Mass Effect 3 Ending [Spoilers, Obviously]

BioWare - Mass Effect 3 Promo Art

What fascinates me about the ending of ME3 isn’t so much the fan rage (the ending was a blatant rip-off of the Matrix, Deus Ex, Battlestar Galactica, god knows what else) as the fact that reviewers are so intent on pretending that the ending was some sort of literary or artistic triumph and that the fans are just ignorant philistines who should go back to school and learn to appreciate “real” art.

There are two major problems I have with this critical reaction. First, I’ve long been annoyed by a certain streak of “anti-fun” in modern intellectualism as it regards art in general. It’s like an ascetic Protestant streak, some notion that if you’re actually enjoying something it can’t be art, because real art is painful and difficult and anything else is pedestrian junk food for people with low IQs. So a large amount of the reviews of ME3 take the approach that because the end of the game involves suffering and sacrifice and inevitability (and really, not much fun at all) that it is “higher” art than if it had a heroic, happy ending. “It’s more true to life,” they claim, and so it’s more valuable, more “authentic.” This is the same to me as rejecting anything other than photorealism in painting, because it’s more “authentic” (although you might as well just take a photograph and save the effort instead of trying for a tromp l’oeil effect). Happiness, joy, and beauty are not invalid topics in art. Trying to create a world just so you can destroy everything good in it doesn’t make you “edgy” or give you extra intellectual brownie points — it just makes you a dick. (Sorry, G.R.R. Martin / Game of Thrones fans.)

The second thing that really bothers me is that most games are not static forms of art, and especially not role-playing games. The draw of an RPG has always been to customize your character and interact with the world and make it your own, then play again with a different character and experience it through another set of eyes. The reviewers who laud the designers’ choices for their supposed artistic integrity and “refusal to bow to the least common denominator” while bashing the fans as “failing to get it” or “trying to steal control from the artists” are entirely missing the point. ME3 isn’t a movie or a book that requests you to sit back and experience a sequence of events that were laid out in advance by a creator or team, with no input.

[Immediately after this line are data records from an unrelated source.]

/-! ### One step of each command (95_test_vectors section 2) -/

theorem test_b32enc_foobar :
    answers (engine 30 0 [0x01, 0x00, 0x06, 0x66, 0x6F, 0x6F, 0x62, 0x61, 0x72])
      = [[0x00, 0x4D, 0x5A, 0x58, 0x57, 0x36, 0x59, 0x54, 0x42, 0x4F, 0x49]] := by decide
theorem test_b32enc_no_ninth_symbol : answers (engine 30 0 [0x01, 0x00, 0x05, 0, 0, 0, 0, 0])
      = [0x00 :: List.replicate 8 0x41] := by decide
theorem test_ctrser_negative : answers (engine 30 0 (0x02 :: be 8 (2 ^ 64 - 256)))
      = [[0x00, 0xFF, 0xFF, 0xFF, 0xFF, 0xFF, 0xFF, 0xFF, 0x00]] := by decide
theorem test_hotp_reference_vector_1 :
    answers (engine 30 0 ([0x03, 0x00, 0x14] ++ k20 ++ be 8 1))
      = [[0x00, 0x32, 0x38, 0x37, 0x30, 0x38, 0x32]] := by decide +kernel
theorem test_hotp_key_of_65_bytes :
    hotp ((List.range 65).map (BitVec.ofNat 8)) (be 8 1) = [0x34, 0x32, 0x38, 0x35, 0x32, 0x31] := by
  decide +kernel
theorem test_setstep_60 :
    after (engine 30 59 (0x04 :: be 8 60)) = some (60, 0) ∧ answers (engine 30 59 (0x04 :: be 8 60)) = [[0x00]] := by
  decide
theorem test_setstep_bit_63 :
    after (engine 1 59 (0x04 :: be 8 (2 ^ 63))) = some (1, 0) ∧
      answers (engine 1 59 (0x04 :: be 8 (2 ^ 63))) = [[0x01]] := by decide
theorem test_stepidx_59 :
    answers (engine 30 59 [0x05]) = [[0x00, 0, 0, 0, 0, 0, 0, 0, 1]] ∧
      after (engine 30 59 [0x05]) = some (30, 1) := by decide
theorem test_stepidx_negative_clock_floors :
    answers (engine 30 (-31) [0x05]) = [[0x00, 0xFF, 0xFF, 0xFF, 0xFF, 0xFF, 0xFF, 0xFF, 0xFE]] := by decide
theorem test_gentotp_offset_minus_one :
    answers (engine 30 59 ([0x06, 0x00, 0x14] ++ k20 ++ be 8 (2 ^ 64 - 1)))
      = [[0x00, 0x37, 0x35, 0x35, 0x32, 0x32, 0x34]] := by decide +kernel
theorem test_gentotp_wraps :
    answers (engine 1 (BitVec.ofNat 64 (2 ^ 63 - 1)) ([0x06, 0x00, 0x14] ++ k20 ++ be 8 1))
      = [[0x00, 0x39, 0x35, 0x39, 0x36, 0x31, 0x36]] := by decide +kernel
theorem test_verify_offset_plus_one :
    answers (engine 30 59 ([0x07, 0x00, 0x14] ++ k20 ++ [0x00, 0x06, 0x33, 0x35, 0x39, 0x31, 0x35, 0x32]))
      = [[0x00, 0x01]] := by decide +kernel
theorem test_verify_leading_zero_is_not_numeric :
    answers (engine 30 59 ([0x07, 0x00, 0x14] ++ k20 ++ [0x00, 0x07, 0x30, 0x32, 0x38, 0x37, 0x30, 0x38, 0x32]))
      = [[0x00, 0x00]] := by decide +kernel
theorem test_illegal_opcode : answers (engine 30 0 [0x08, 0x00]) = [[0x80]] := by decide
theorem test_malformed : answers (engine 30 0 [0x01, 0x00, 0x05, 0x66, 0x6F, 0x6F, 0x62]) = [[0x81]] := by decide

/-! ### Unit functions (42_sha1_hmac section 3, 95_test_vectors 2.2 to 2.5) -/

/-- 00_scope R6, `B32_ALPHABET` as the spec prints it. -/
theorem test_b32Alphabet :
    Config.b32Alphabet = "ABCDEFGHIJKLMNOPQRSTUVWXYZ234567".toList.map fun c => BitVec.ofNat 8 c.toNat := by decide

theorem test_sha1_abc : sha1 [0x61, 0x62, 0x63] = be 20 0xa9993e364706816aba3e25717850c26c9cd0d89d := by
  decide +kernel
theorem test_sha1_schedule_abc :
    (sha1Schedule (sha1Pad [0x61, 0x62, 0x63])).getD 79 0 = 0x822E0879 := by decide +kernel
theorem test_sha1_two_blocks : sha1 (rep 0x61 56) = be 20 0xc2db330f6083854c99d4b5bfb6e8f29f201be699 := by
  decide +kernel
theorem test_hmac_empty_key :
    hmacSha1 [] (be 8 0) = be 20 0xdab69ad98e28764f977ee2487e4f3f6873b2a297 := by decide +kernel
theorem test_dt_sign_bit_masked :
    dt (rep 0 15 ++ [0x80, 0, 0, 0, 0x0F]) = 0 ∧ dt (rep 0xFF 20) = 2147483647 := by decide
theorem test_dt_rfc_example :
    fmt6 (reduceCode (dt (be 20 0x1f8698690e02ca16618550ef7f19da8e945b555a))) =
      [0x38, 0x37, 0x32, 0x39, 0x32, 0x31] := by decide
theorem test_fmt6_leading_zeros : fmt6 3784 = [0x30, 0x30, 0x33, 0x37, 0x38, 0x34] := by decide
theorem test_stepIndex_extremes :
    stepIndex (BitVec.ofInt 64 (-2 ^ 63)) (BitVec.ofNat 64 (2 ^ 63 - 1)) = -2 ∧
      stepIndex (BitVec.ofNat 64 (2 ^ 63 - 1)) 2 = 4611686018427387903 := by decide
/-- 95_test_vectors 2.5, last column, for now = −61. -/
theorem test_truncating_reading : stepQuotient .trunc (-61) 30 = -2 ∧ stepQuotient .floor (-61) 30 = -3 := by decide

/-! ### CREATETOTP and the assembler (95_test_vectors P5, 30_encoding section 7) -/

/-- P5 (b): the later duplicate overwrites the code and the key keeps its first place. -/
theorem test_mapping_duplicate :
    assembleMapping [(1, [0xAA]), (0, [0xBB]), (1, [0xCC])] = [([0x31], [0xCC]), ([0x30], [0xBB])] := by decide
theorem test_decKey_negative : decKey (-1) = [0x2D, 0x31] ∧ decKey 0 = [0x30] := by decide
theorem test_createTotp_empty : createTotp k20 [] State.reset = some ([], State.reset) := by decide
theorem test_assemble_text :
    (assembleText ".now 59 ; clock\nSETSTEP -5\nHOTP h'', h'0000000000000001'\nB32ENC \"f;o\" ; text".toList).map
        programPackets =
      some [[0x04, 0xFF, 0xFF, 0xFF, 0xFF, 0xFF, 0xFF, 0xFF, 0xFB],
        [0x03, 0x00, 0x00, 0, 0, 0, 0, 0, 0, 0, 1], [0x01, 0x00, 0x03, 0x66, 0x3B, 0x6F]] := by decide +kernel
theorem test_assemble_refuses_short_counter : assembleText "HOTP h'41', h'00'".toList = none := by decide +kernel
theorem test_render_response :
    renderResponse .quoted [0x00, 0x32, 0x38] = some "-> OK \"28\"".toList ∧
      renderResponse .bare [0x01] = some "-> CONFIG_ERROR".toList := by decide +kernel

/-! ### Witnesses: hypotheses of the statements, met together -/

/-- A state with something in every field. -/
def busy : State :=
  { timestep := 60, input := [.packet [0x05], .rst], responses := [[0x80]], nowPort := [59, 60], samples := 3 }
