-- ==== Sys2Proof/Machine/State.lean ====
section
/-! DEFINITION. The state of the machine: the register file, FLAGS and the hidden state of 10_state.md; memory and the
dispatch tables of 20_memory.md; the platform around the core (peripherals, interrupt controller, software interrupt
handlers) as far as the rules give it a part in a step; the model's own fields (notes/assumptions/7.md, 8.md).
It is plain data. Then the ways a step can stop, and the state after reset. -/

namespace Sys2Proof.Machine

/-! ### The register file -/

/-- The eight general registers (10_state.md R30, R31). -/
structure Gpr where
  ax : Word
  cx : Word
  dx : Word
  bx : Word
  sp : Word
  bp : Word
  si : Word
  di : Word
  deriving DecidableEq, Repr

/-- The four segment registers (10_state.md R30, R33). -/
structure SegRegs where
  es : Word
  cs : Word
  ss : Word
  ds : Word
  deriving DecidableEq, Repr

/-! ### The decode state (10_state.md R46) -/

/-- The REP mode the prefix loop has recorded (30_encoding.md R111). -/
inductive Rep where
  | off
  | repne
  | repe
  deriving DecidableEq, Repr

/-- The decode state of the instruction being executed, reset at the start of every decode (10_state.md R46): the IP at
which prefix parsing began (R36), the last segment prefix, the last REP-class prefix. The rest of R46's decode state
(`opcode`, `modrm`, `w`, `d`) is in the decoded `Instr`. -/
structure DecodeState where
  start : Word
  segOverride : Option Sreg
  rep : Rep
  deriving DecidableEq, Repr

/-! ### Memory and the dispatch tables -/

/-- The bytes of `Ram` and `Rom` devices, by linear address, in canonical form: addresses rising strictly and below
2^20, no entry equal to `Config.launchByte` (20_memory.md R74, R82). -/
abbrev Memory := List Host.Cell

/-- One installation (20_memory.md R77): every address from `lo` to `hi`, both included, goes to the device in `slot`. -/
structure Range where
  lo : Nat
  hi : Nat
  slot : Nat
  deriving DecidableEq, Repr

/-- A dispatch table (20_memory.md R76): the installations, latest first. An address in none of them has entry 0. -/
abbrev Table := List Range

/-- The three kinds of a memory device (20_memory.md R82). `opaqueDev` is `Opaque`. -/
inductive MemKind where
  | ram
  | rom
  | opaqueDev
  deriving DecidableEq, Repr

/-! ### The platform around the core -/

/-- What a peripheral can do through the façade: no agent but the core, the host and a software interrupt handler changes the
registers (20_memory.md R84, R99; 60_exceptions.md R508, R541, R545). -/
inductive BusOp where
  | read (a : Addr)
  | write (a : Addr) (v : Byte)
  | portIn (p : Word)
  | portOut (p : Word) (v : Byte)
  | raiseIrq (line : Nat)
  deriving DecidableEq, Repr

/-- One call of a peripheral's `Step(cycles)` (60_exceptions.md R541): what it does, then the error it returns, if any. -/
structure Tick where
  ops : List BusOp
  error : Option Nat
  deriving DecidableEq, Repr

/-- An installed peripheral (60_exceptions.md R540, R541): the kind of its memory capability (20_memory.md R82), what its
coming ticks do, oldest first (none left: a tick does nothing and returns no error), what its `Reset()` does, and the
error its `Close()` returns, if any. The spec leaves what a `Reset()` does to the platform; that every `Reset()` of a
peripheral does the same is the model's: DESIGN CHOICE, notes/assumptions/28.md. -/
structure Peripheral where
  kind : MemKind
  ticks : List Tick
  resetOps : List BusOp
  closeError : Option Nat
  deriving DecidableEq, Repr

/-- What a software interrupt handler can do: it is host code with access to every register, FLAGS, memory and IO
(60_exceptions.md R511, R545). -/
inductive HandlerOp where
  | setReg (r : Reg16) (v : Word)
  | setSeg (r : Sreg) (v : Word)
  | setIp (v : Word)
  | storeFlags (v : Word)
  | bus (op : BusOp)
  deriving DecidableEq, Repr

/-- What `HandleInterrupt` returns (60_exceptions.md R510, R511). -/
inductive HandlerResult where
  | ok
  | notHandled
  | error (e : Nat)
  deriving DecidableEq, Repr

/-- One call of a software interrupt handler: its effects, then its result. -/
structure HandlerReply where
  ops : List HandlerOp
  result : HandlerResult
  deriving DecidableEq, Repr

/-- A handler installed for a vector (`P_SOFTINT`, 60_exceptions.md R511, R542): its coming calls, oldest first, and what
every call after those does. -/
structure SoftHandler where
  vector : Byte
  replies : List HandlerReply
  after : HandlerReply
  deriving DecidableEq, Repr

/-- An access of an `Opaque` device, which that device sees (20_memory.md R82 (c), R83), with the value read or written,
or an interrupt request (60_exceptions.md R508). -/
inductive DevEvent where
  | memRead (slot : Nat) (a : Addr) (v : Byte)
  | memWrite (slot : Nat) (a : Addr) (v : Byte)
  | portRead (slot : Nat) (p : Word) (v : Byte)
  | portWrite (slot : Nat) (p : Word) (v : Byte)
  | irq (line : Nat)
  deriving DecidableEq, Repr

/-- How the last call of `step` ended when it answered a next state: with the outcome `Ok` or `Halt` (60_exceptions.md R500),
or inside a step whose prefix loop, which has no count limit, is still reading prefixes (30_encoding.md R111): the next call
goes on with that loop (notes/assumptions/9.md). -/
inductive Signal where
  | ok
  | halt
  | decoding
  deriving DecidableEq, Repr

/-! ### The state -/

/-- The state of the machine; INVENTORY.md lists every field with the rule that names it. -/
structure State where
  /-- General registers (10_state.md R30). -/
  gpr : Gpr
  /-- Segment registers (10_state.md R30). -/
  seg : SegRegs
  /-- Instruction pointer (10_state.md R35). -/
  ip : Word
  /-- The flags word (10_state.md R37, R38). -/
  flags : Word
  /-- The trap latch (10_state.md R43). -/
  trap : Bool
  /-- The debug-break flag (10_state.md R44). -/
  debugBreak : Bool
  /-- The executed-instruction counter (10_state.md R45). -/
  icount : BitVec 64
  /-- The per-step cycle counter (60_exceptions.md R532 (a)); between steps, the count of the last `Ok(cycles)`. -/
  cycles : Nat
  /-- How the last call of `step` ended (60_exceptions.md R500; 30_encoding.md R111). The model's own field. -/
  signal : Signal
  /-- The decode state (10_state.md R46). -/
  dec : DecodeState
  /-- The contents of `Ram` and `Rom` (20_memory.md R82). -/
  mem : Memory
  /-- The memory dispatch table (20_memory.md R76). -/
  memTable : Table
  /-- The IO dispatch table (20_memory.md R76). -/
  ioTable : Table
  /-- The peripherals in registration order (20_memory.md R77, 60_exceptions.md R540). That the `k`-th of them has device
  index (slot) `k` is the model's: DESIGN CHOICE, notes/assumptions/29.md. -/
  peripherals : List Peripheral
  /-- The software interrupt handlers, `P_SOFTINT` (60_exceptions.md R511). -/
  softInt : List SoftHandler
  /-- The interrupt controller, `P_PIC`: whether one is attached, and its coming answers to `PollPending`, oldest first
  (60_exceptions.md R507). -/
  pic : Option (List (Option Byte))
  /-- `P_CPU_MODE` (10_state.md R49). -/
  cpuMode : CpuMode
  /-- `P_WORD_WRAP` (20_memory.md R86). -/
  wordWrap : WordWrap
  /-- What the `Opaque` devices and the controller have seen, latest first (20_memory.md R82). The model's own field. -/
  events : List DevEvent
  /-- The number of the next free value. The model's own field. -/
  draws : Nat
  deriving DecidableEq, Repr

/-! ### How a step can stop -/

/-- The fault outcomes of a step, each with the state it leaves. -/
inductive Fault where
  /-- `DebugBreak`: an illegal encoding in `I8088` mode (60_exceptions.md R524). Raised by the meanings of the illegal
  rows and of the V20 rows executed in `I8088` mode. Safe: "A model reads `DebugBreak` as a fault outcome". -/
  | debugBreak (s : State)
  /-- `Error(e)` of a peripheral's `Step` (60_exceptions.md R526). Raised by the tick phase of a step. Safe. -/
  | peripheralError (e : Nat) (s : State)
  /-- `Error(e)` of a software interrupt handler, after TF and IF are cleared (60_exceptions.md R510, R511). Raised by
  interrupt delivery. Safe. -/
  | handlerError (e : Nat) (s : State)
  deriving DecidableEq, Repr

/-- The refusals of a step: cases the spec gives no meaning. -/
inductive Refusal where
  /-- An instruction without a meaning in this model, by its mnemonic in spec/opcode_table.json. Safe. No arm of
  `exec` raises it. -/
  | notModelled (mnemonic : String)
  /-- `Unmodelled("REP primitive byte changed")` (43_string.md R372), with the state it leaves. Raised by the REP loop.
  Safe. -/
  | repByteChanged (s : State)
  /-- A platform configuration with an installation error (20_memory.md R78). Raised by `boot`. Safe. -/
  | badPlatform
  /-- The bytes of an instruction do not decode. Six bytes always do, so no step raises it. Safe. -/
  | undecodable (e : DecodeErr)
  deriving DecidableEq, Repr

/-! ### Reset -/

/-- The machine right after `Install(); Reset()` (10_state.md R51, 70_reset_and_hazards.md R550, R554) on the model's
platform: one `Ram` device at every memory address and nothing at any port (notes/assumptions/10.md), `V20` mode
(notes/assumptions/6.md), an interrupt controller attached with nothing pending and no software interrupt handlers
(notes/assumptions/11.md). `icount` is 0 (notes/assumptions/12.md); the model's own fields have their starting values
(notes/assumptions/7.md, 8.md). -/
def State.reset : State where
  gpr := { ax := 0#16, cx := 0#16, dx := 0#16, bx := 0#16, sp := 0#16, bp := 0#16, si := 0#16, di := 0#16 }
  seg := { es := 0#16, cs := 0xFFFF#16, ss := 0#16, ds := 0#16 }
  ip := 0#16
  flags := 0x0002#16
  trap := false
  debugBreak := false
  icount := 0#64
  cycles := 0
  signal := .ok
  dec := { start := 0#16, segOverride := none, rep := .off }
  mem := []
  memTable := [{ lo := 0x00000, hi := 0xFFFFF, slot := 1 }]
  ioTable := []
  peripherals := [{ kind := .ram, ticks := [], resetOps := [], closeError := none }]
  softInt := []
  pic := some []
  cpuMode := .v20
  wordWrap := .segment
  events := []
  draws := 0

end Sys2Proof.Machine
end

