-- ==== Sys2Proof/Machine/Dispatch.lean ====
section
/-! DEFINITION. The dispatch multiplexer (30_encoding.md R112, R131): one arm for each row of the opcode table, in the order
of `Instr`. -/

namespace Sys2Proof.Machine
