/-- LAHF, SAHF, CBW, CWD and XLAT (40_data_transfer.md R224, R226, R230, R238, R239). -/
def Obligations.FlagTransferAndConversionRows : Prop :=
  ∀ s : State,
    (∃ t, exec .lahf s = .next t ∧ MovedByte (.reg .ah) (loByte s.flags) s t ∧ Quiet s t) ∧
    (∃ t, exec .sahf s = .next t ∧ SameSystem s t ∧ Quiet s t ∧ t.ip = s.ip ∧ SameData s t ∧
      ∀ j, t.flags.getLsbD j = if j ∈ [0, 2, 4, 6, 7] then (reg8 .ah s).getLsbD j else s.flags.getLsbD j) ∧
    (∃ t, exec .cbw s = .next t ∧ MovedWord (.reg .ax) ((reg8 .al s).signExtend 16) s t ∧ Quiet s t) ∧
    (∃ t, exec .cwd s = .next t ∧ Quiet s t ∧
      MovedWord (.reg .dx) (if s.gpr.ax.getLsbD 15 then 0xFFFF#16 else 0x0000#16) s t) ∧
    (∃ t, exec .xlat s = .next t ∧
      MovedByte (.reg .al) (memRead8 (segFor .ds s) (s.gpr.bx + (reg8 .al s).setWidth 16) s).1 s t)

/-- IN writes the accumulator with what the port answers; OUT changes nothing but what the device sees (40_data_transfer.md
R232 to R235). -/
def Obligations.PortRows : Prop :=
  (∀ (s : State) (v : Byte),
    (∃ t, exec (.inAlIb v) s = .next t ∧ MovedByte (.reg .al) (ioIn8 (v.setWidth 16) s).1 s t ∧
      t.events = (ioIn8 (v.setWidth 16) s).2.events) ∧
    (∃ t, exec .inAlDx s = .next t ∧ MovedByte (.reg .al) (ioIn8 s.gpr.dx s).1 s t ∧
      t.events = (ioIn8 s.gpr.dx s).2.events) ∧
    (∃ t, exec (.inAxIb v) s = .next t ∧ MovedWord (.reg .ax) (ioIn16 (v.setWidth 16) s).1 s t ∧
      t.events = (ioIn16 (v.setWidth 16) s).2.events) ∧
    (∃ t, exec .inAxDx s = .next t ∧ MovedWord (.reg .ax) (ioIn16 s.gpr.dx s).1 s t ∧
      t.events = (ioIn16 s.gpr.dx s).2.events)) ∧
  (∀ (s : State) (p : Byte),
    (∃ t, exec (.outIbAl p) s = .next t ∧ t = { s with events := t.events } ∧
      t.events = (ioOut8 (p.setWidth 16) (loByte s.gpr.ax) s).events) ∧
    (∃ t, exec .outDxAl s = .next t ∧ t = { s with events := t.events } ∧
      t.events = (ioOut8 s.gpr.dx (loByte s.gpr.ax) s).events) ∧
    (∃ t, exec (.outIbAx p) s = .next t ∧ t = { s with events := t.events } ∧
      t.events = (ioOut16 (p.setWidth 16) s.gpr.ax s).events) ∧
    (∃ t, exec .outDxAx s = .next t ∧ t = { s with events := t.events } ∧ t.events = (ioOut16 s.gpr.dx s.gpr.ax s).events))

/-! ### Arithmetic and logic -/

/-- The eighty rows of ADD, OR, ADC, SBB, AND, SUB, XOR, CMP on bytes and words; 83h sign-extends its byte; last,
the helper that gives each operation its result and FLAGS (41_arithmetic.md R265 to R270; 42_logic_shift.md R321 to R323;
30_encoding.md R116). -/
def Obligations.AluRows : Prop :=
  (∀ (s : State) (op : AluOp) (e : RM Reg8) (g : Reg8) (v : Byte), s.mem.wf = true →
    (∃ t, exec (aluRmReg8 op e g) s = .next t ∧ AluByteDone op (loc8 e s) (value8 e s) (reg8 g s) s t) ∧
    (∃ t, exec (aluRegRm8 op g e) s = .next t ∧ AluByteDone op (.reg g) (reg8 g s) (value8 e s) s t) ∧
    (∃ t, exec (aluAccImm8 op v) s = .next t ∧ AluByteDone op (.reg .al) (reg8 .al s) v s t ∧ Quiet s t) ∧
    (∃ t, exec (aluRmImm8 op e v) s = .next t ∧ AluByteDone op (loc8 e s) (value8 e s) v s t) ∧
    (∃ t, exec (aluRmImm8Alias op e v) s = .next t ∧ AluByteDone op (loc8 e s) (value8 e s) v s t)) ∧
  (∀ (s : State) (op : AluOp) (e : RM Reg16) (g : Reg16) (v : Word) (b : Byte), s.mem.wf = true →
    (∃ t, exec (aluRmReg16 op e g) s = .next t ∧ AluWordDone op (loc16 e s) (value16 e s) (reg16 g s) s t) ∧
    (∃ t, exec (aluRegRm16 op g e) s = .next t ∧ AluWordDone op (.reg g) (reg16 g s) (value16 e s) s t) ∧
    (∃ t, exec (aluAccImm16 op v) s = .next t ∧ AluWordDone op (.reg .ax) s.gpr.ax v s t ∧ Quiet s t) ∧
    (∃ t, exec (aluRmImm16 op e v) s = .next t ∧ AluWordDone op (loc16 e s) (value16 e s) v s t) ∧
    (∃ t, exec (aluRmImmSx op e b) s = .next t ∧ AluWordDone op (loc16 e s) (value16 e s) (b.signExtend 16) s t)) ∧
  (∀ (n : Nat) (a b : BitVec n) (fl : Word),
    aluFlags .add a b fl = addFlags a b false fl ∧ aluFlags .adc a b fl = addFlags a b (flagOf .carry fl) fl ∧
    aluFlags .sub a b fl = subFlags a b false fl ∧ aluFlags .sbb a b fl = subFlags a b (flagOf .carry fl) fl ∧
    aluFlags .cmp a b fl = subFlags a b false fl ∧ aluFlags .and a b fl = (a &&& b, logicFlags (a &&& b) fl) ∧
    aluFlags .or a b fl = (a ||| b, logicFlags (a ||| b) fl) ∧ aluFlags .xor a b fl = (a ^^^ b, logicFlags (a ^^^ b) fl))

/-- INC, DEC, NEG and NOT (41_arithmetic.md R271, R272, R273; 42_logic_shift.md R325): the value written, and FLAGS by
`IncFlags`, `DecFlags`, `SubFlags(0, a)` and none. -/
def Obligations.UnaryRows : Prop :=
  ∀ (s : State) (e : RM Reg8) (f : RM Reg16) (r : Reg16), s.mem.wf = true →
    (∃ t, exec (.incR16 r) s = .next t ∧ SameSystem s t ∧ Quiet s t ∧ t.ip = s.ip ∧
      t.flags = (incFlags (reg16 r s) s.flags).2 ∧ PutWord (.reg r) (reg16 r s + 1#16) s t) ∧
    (∃ t, exec (.decR16 r) s = .next t ∧ SameSystem s t ∧ Quiet s t ∧ t.ip = s.ip ∧
      t.flags = (decFlags (reg16 r s) s.flags).2 ∧ PutWord (.reg r) (reg16 r s - 1#16) s t) ∧
    (∃ t, exec (.incEb e) s = .next t ∧ SameSystem s t ∧ t.ip = s.ip ∧
      t.flags = (incFlags (value8 e s) s.flags).2 ∧ PutByte (loc8 e s) (value8 e s + 1#8) s t) ∧
    (∃ t, exec (.decEb e) s = .next t ∧ SameSystem s t ∧ t.ip = s.ip ∧
      t.flags = (decFlags (value8 e s) s.flags).2 ∧ PutByte (loc8 e s) (value8 e s - 1#8) s t) ∧
    (∃ t, exec (.negEb e) s = .next t ∧ SameSystem s t ∧ t.ip = s.ip ∧
      t.flags = (subFlags 0#8 (value8 e s) false s.flags).2 ∧ PutByte (loc8 e s) (-(value8 e s)) s t) ∧
    (∃ t, exec (.notEb e) s = .next t ∧ SameSystem s t ∧ t.ip = s.ip ∧
      t.flags = s.flags ∧ PutByte (loc8 e s) (~~~(value8 e s)) s t) ∧
    (∃ t, exec (.incEv f) s = .next t ∧ SameSystem s t ∧ t.ip = s.ip ∧
      t.flags = (incFlags (value16 f s) s.flags).2 ∧ PutWord (loc16 f s) (value16 f s + 1#16) s t) ∧
    (∃ t, exec (.decEv f) s = .next t ∧ SameSystem s t ∧ t.ip = s.ip ∧
      t.flags = (decFlags (value16 f s) s.flags).2 ∧ PutWord (loc16 f s) (value16 f s - 1#16) s t) ∧
    (∃ t, exec (.negEv f) s = .next t ∧ SameSystem s t ∧ t.ip = s.ip ∧
      t.flags = (subFlags 0#16 (value16 f s) false s.flags).2 ∧ PutWord (loc16 f s) (-(value16 f s)) s t) ∧
    (∃ t, exec (.notEv f) s = .next t ∧ SameSystem s t ∧ t.ip = s.ip ∧
      t.flags = s.flags ∧ PutWord (loc16 f s) (~~~(value16 f s)) s t)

It promises to allow you to influence the story, to come out at divergent points with different characters and to explore possibilities as much as narrative. By presenting essentially a single ending (the three are not sufficiently different to require multiple playthroughs to experience) over which you have no real control, it’s almost as if a media switch has been pulled underneath you as the player. You’re watching a movie, and then suddenly you’re…reading a book. Or you’re listening to music, and suddenly someone is reading out the notation – “A-flat above middle C, F above middle C, B-flat below middle C.” Or you’re watching a play, and suddenly everyone stops moving and you’re looking at a still-life that never resumes. The point is, any of these experiences would be jarring for someone expecting a certain experience.

I realize that this type of dissonance is a valid subject for art to explore, but I think that it would be absurd to think that it would go over well with mainstream audiences who have purchased the work with specific expectations — ones that were encouraged and advertised by the company selling it. It’s not even that it’s invalid in any “moral” sense for EA/BioWare to do this, just that it’s bad business sense because it’s effectively a type of bait-and-switch where people were purchasing entertainment and got complicated “intellectualism”^ instead. If you burn your customers, they won’t come back.

This isn’t the first time we’ve seen this, of course. The Matrix trilogy comes to mind, and I think it’s not surprising that the first movie is by far considered the best. Critics will try to say that fans didn’t react so badly to that ending (with the Architect nonsense), but they also had less investment. As a movie viewer, you go into a theater knowing full well that you might not get an ending that you like. As a gamer playing a genre RPG, you have certain expectations that at least one ending will probably be something you can jump on board. Mass Effect 3 gave us nothing but an exercise in artistic dissonance that will please people who want to feel like they’ve achieved something noble by suffering through yet another round of artistic self-flagellation. For everyone else, it’s just a let-down.

^Edit: I should note that I’m not against making people think. Thinking is good for you. Just don’t expect people to like it when they show up to your techno thriller film and you slap them in the face and tell them to RTFM because they don’t know how to compile a kernel. 😉

One thought on “Mass Effect 3 Ending [Spoilers, Obviously]”

  1. As Roger Ebert said, “don’t fight the format”… and, well, they fought the format.

    But I will be forever grateful to MASS EFFECT for at least acknowledging that sex with aliens couldn’t possibly as straightforward a process as STAR TREK and FARSCAPE would have you believe. That’s a major breakthrough for sci fi storytelling in any format.